Le bruit assourdissant des cylindres stoppa lorsqu'elle ferma la lourde porte étanche.
Thorn, qu'elle avait depuis peu découvert sous l'identité secrète de Sir Henry, mit fin à la conversation à laquelle il était occupé, posa son casque, se tourna sur son tabouret et la scruta.

- Pourquoi êtes-vous à Babel? Lui demanda-t-il avec son accent grave et brut du Pôle sans aucun préambule.
- Je vous cherchais, dit Ophélie, intimidée par le ton qu'utilisait son époux fraîchement retrouvé.
- Vous me cherchiez? Je pensais avoir tout fait pour qu'on ne me retrouve pas, fit-il, agacé.
- Cela vous déplaît?
- Comment avez-vous fait? Demanda-t-il au lieu de répondre.
- Pendant trois longues années, j'ai épluché les archives et tout ce qui pouvait me mettre sur la voie. La lecture du livre de Farouk et ce que vous m'avez dit m'ont aidée...
- Comment êtes vous arrivée jusqu'ici? L'interrompt-il en se levant, ce qui accrut l'anxiété d'Ophélie qui se sentit soudain si petite et si insignifiante face à lui.
- Par une rose des vents.
Thorn, releva un sourcil, montrant pas ce mouvement à peine perceptible son étonnement.
- Pourquoi... pourquoi me cherchiez-vous ?

Ophélie prit une grande inspiration. Voilà des mois qu'elle cherchait Thorn à Babel, qu'elle s'était préparée mentalement à avoir cette discussion. À elle de ne pas tout gâcher une nouvelle fois.

- Vous souvenez-vous de ce que vous m'avez dit dans la prison?
- Je n'oublie jamais rien, clama Thorn énervé, ne sachant pas où Ophélie voulait en venir en remuant ces maudits souvenirs. Il vint se poster en face d'elle.
Ophélie leva les yeux et les dirigea droit vers les deux topazes claires qui la fixaient avec attention.

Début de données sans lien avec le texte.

-- ==== Sys2Proof/WellFormed.lean ====
section
/-! DEFINITION. Which terms of `Instr` stand for instructions: the operand types admit only encodable operands,
so the checks that remain are those of the class rows (R97, R98). -/

namespace Sys2Proof

/-- An instruction is well formed when its operands are ones an encoding can hold: a class row takes only the
second or fourth bytes its rule lists. -/
def Instr.wellFormed : Instr → Bool
  | .nop | .exAfAf | .djnzE _ | .jrE _ | .jrNzE _ | .jrZE _ | .jrNcE _ | .jrCE _ | .ldDdNn _ _ | .addHlSs _
  | .ldIndBcA | .ldAIndBc | .ldIndDeA | .ldAIndDe | .ldIndNnHl _ | .ldHlIndNn _ | .ldIndNnA _ | .ldAIndNn _
  | .incSs _ | .decSs _ | .incR _ | .incIndHl | .decR _ | .decIndHl | .ldRN _ _ | .ldIndHlN _ | .rlca
  | .rrca | .rla | .rra | .daa | .cpl | .scf | .ccf | .ldRR _ _ | .ldRIndHl _ | .ldIndHlR _ | .halt
  | .addAR _ | .addAN _ | .addAIndHl | .adcAR _ | .adcAN _ | .adcAIndHl | .subR _ | .subN _ | .subIndHl
  | .sbcAR _ | .sbcAN _ | .sbcAIndHl | .andR _ | .andN _ | .andIndHl | .xorR _ | .xorN _ | .xorIndHl
  | .orR _ | .orN _ | .orIndHl | .cpR _ | .cpN _ | .cpIndHl | .retCc _ | .popQq _ | .ret | .exx | .jpIndHl
  | .ldSpHl | .jpCcNn _ _ | .jpNn _ | .outPortNA _ | .inAPortN _ | .exIndSpHl | .exDeHl | .di | .ei
  | .callCcNn _ _ | .pushQq _ | .callNn _ | .rstP _ | .rlcR _ | .rlcIndHl | .rrcR _ | .rrcIndHl | .rlR _
  | .rlIndHl | .rrR _ | .rrIndHl | .slaR _ | .slaIndHl | .sraR _ | .sraIndHl | .sllR _ | .sllIndHl | .srlR _
  | .srlIndHl | .bitBR _ _ | .bitBIndHl _ | .resBR _ _ | .resBIndHl _ | .setBR _ _ | .setBIndHl _
  | .inRPortC _ | .outPortCR _ | .sbcHlSs _ | .adcHlSs _ | .ldIndNnDd _ _ | .ldDdIndNn _ _ | .neg | .retn
  | .reti | .im0 | .im1 | .im2 | .ldIA | .ldRA | .ldAI | .ldAR | .rrd | .rld | .ldi | .cpi | .ini | .outi
  | .ldd | .cpd | .ind | .outd | .ldir | .cpir | .inir | .otir | .lddr | .cpdr | .indr | .otdr | .addIxPp _
  | .ldIxNn _ | .ldIndNnIx _ | .incIx | .ldIxIndNn _ | .decIx | .incIxd _ | .decIxd _ | .ldIxdN _ _
  | .ldRIxd _ _ | .ldIxdR _ _ | .addAIxd _ | .adcAIxd _ | .subIxd _ | .sbcAIxd _ | .andIxd _ | .xorIxd _
  | .orIxd _ | .cpIxd _ | .popIx | .exIndSpIx | .pushIx | .jpIndIx | .ldSpIx | .rlcIxd _ | .rrcIxd _
  | .rlIxd _ | .rrIxd _ | .slaIxd _ | .sraIxd _ | .sllIxd _ | .srlIxd _ | .bitBIxd _ _ | .resBIxd _ _
  | .setBIxd _ _ | .addIyRr _ | .ldIyNn _ | .ldIndNnIy _ | .incIy | .ldIyIndNn _ | .decIy | .incIyd _
  | .decIyd _ | .ldIydN _ _ | .ldRIyd _ _ | .ldIydR _ _ | .addAIyd _ | .adcAIyd _ | .subIyd _ | .sbcAIyd _
  | .andIyd _ | .xorIyd _ | .orIyd _ | .cpIyd _ | .popIy | .exIndSpIy | .pushIy | .jpIndIy | .ldSpIy
  | .rlcIyd _ | .rrcIyd _ | .rlIyd _ | .rrIyd _ | .slaIyd _ | .sraIyd _ | .sllIyd _ | .srlIyd _
  | .bitBIyd _ _ | .resBIyd _ _ | .setBIyd _ _ => true
  | .unknownHalfIndexDd op => Keys.isHalfIndex op
  | .discardedPrefixDd op => Keys.isDiscard op
  | .unknownDdcb _ op => Keys.isUndefinedIndexedCb op
  | .unknownHalfIndexFd op => Keys.isHalfIndex op
  | .discardedPrefixFd op => Keys.isDiscard op
  | .unknownFdcb _ op => Keys.isUndefinedIndexedCb op
  | .unknownEd op => Keys.isUndefinedEd op

/-- Well-formedness as a proposition. -/
abbrev Instr.WellFormed (i : Instr) : Prop := i.wellFormed = true

end Sys2Proof
end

Thorn était à l'écoute, elle se lança.
- Au fait, je vous aime. Voilà vos mots!
- En effet.
Maintenant Thorn avait ses deux sourcils froncés faisant plisser sa grande cicatrice.
- Ensuite, ce qui s'est passé, tout ça... l'arrivée du mille-face...
- Je sais ce qu'il s'est passé ensuite, vous n'avez pas besoin de me le rappeler!

Ophélie sentait la colère lui monter. Elle ignorait comment il allait réagir après plusieurs années passées sans elle, mais elle ne s'attendait pas à ce que Thorn soit si désagréable et peu heureux de la revoir. Elle était froissée, frustrée, hérissée de son accueil qui n'avait rien d'encourageant.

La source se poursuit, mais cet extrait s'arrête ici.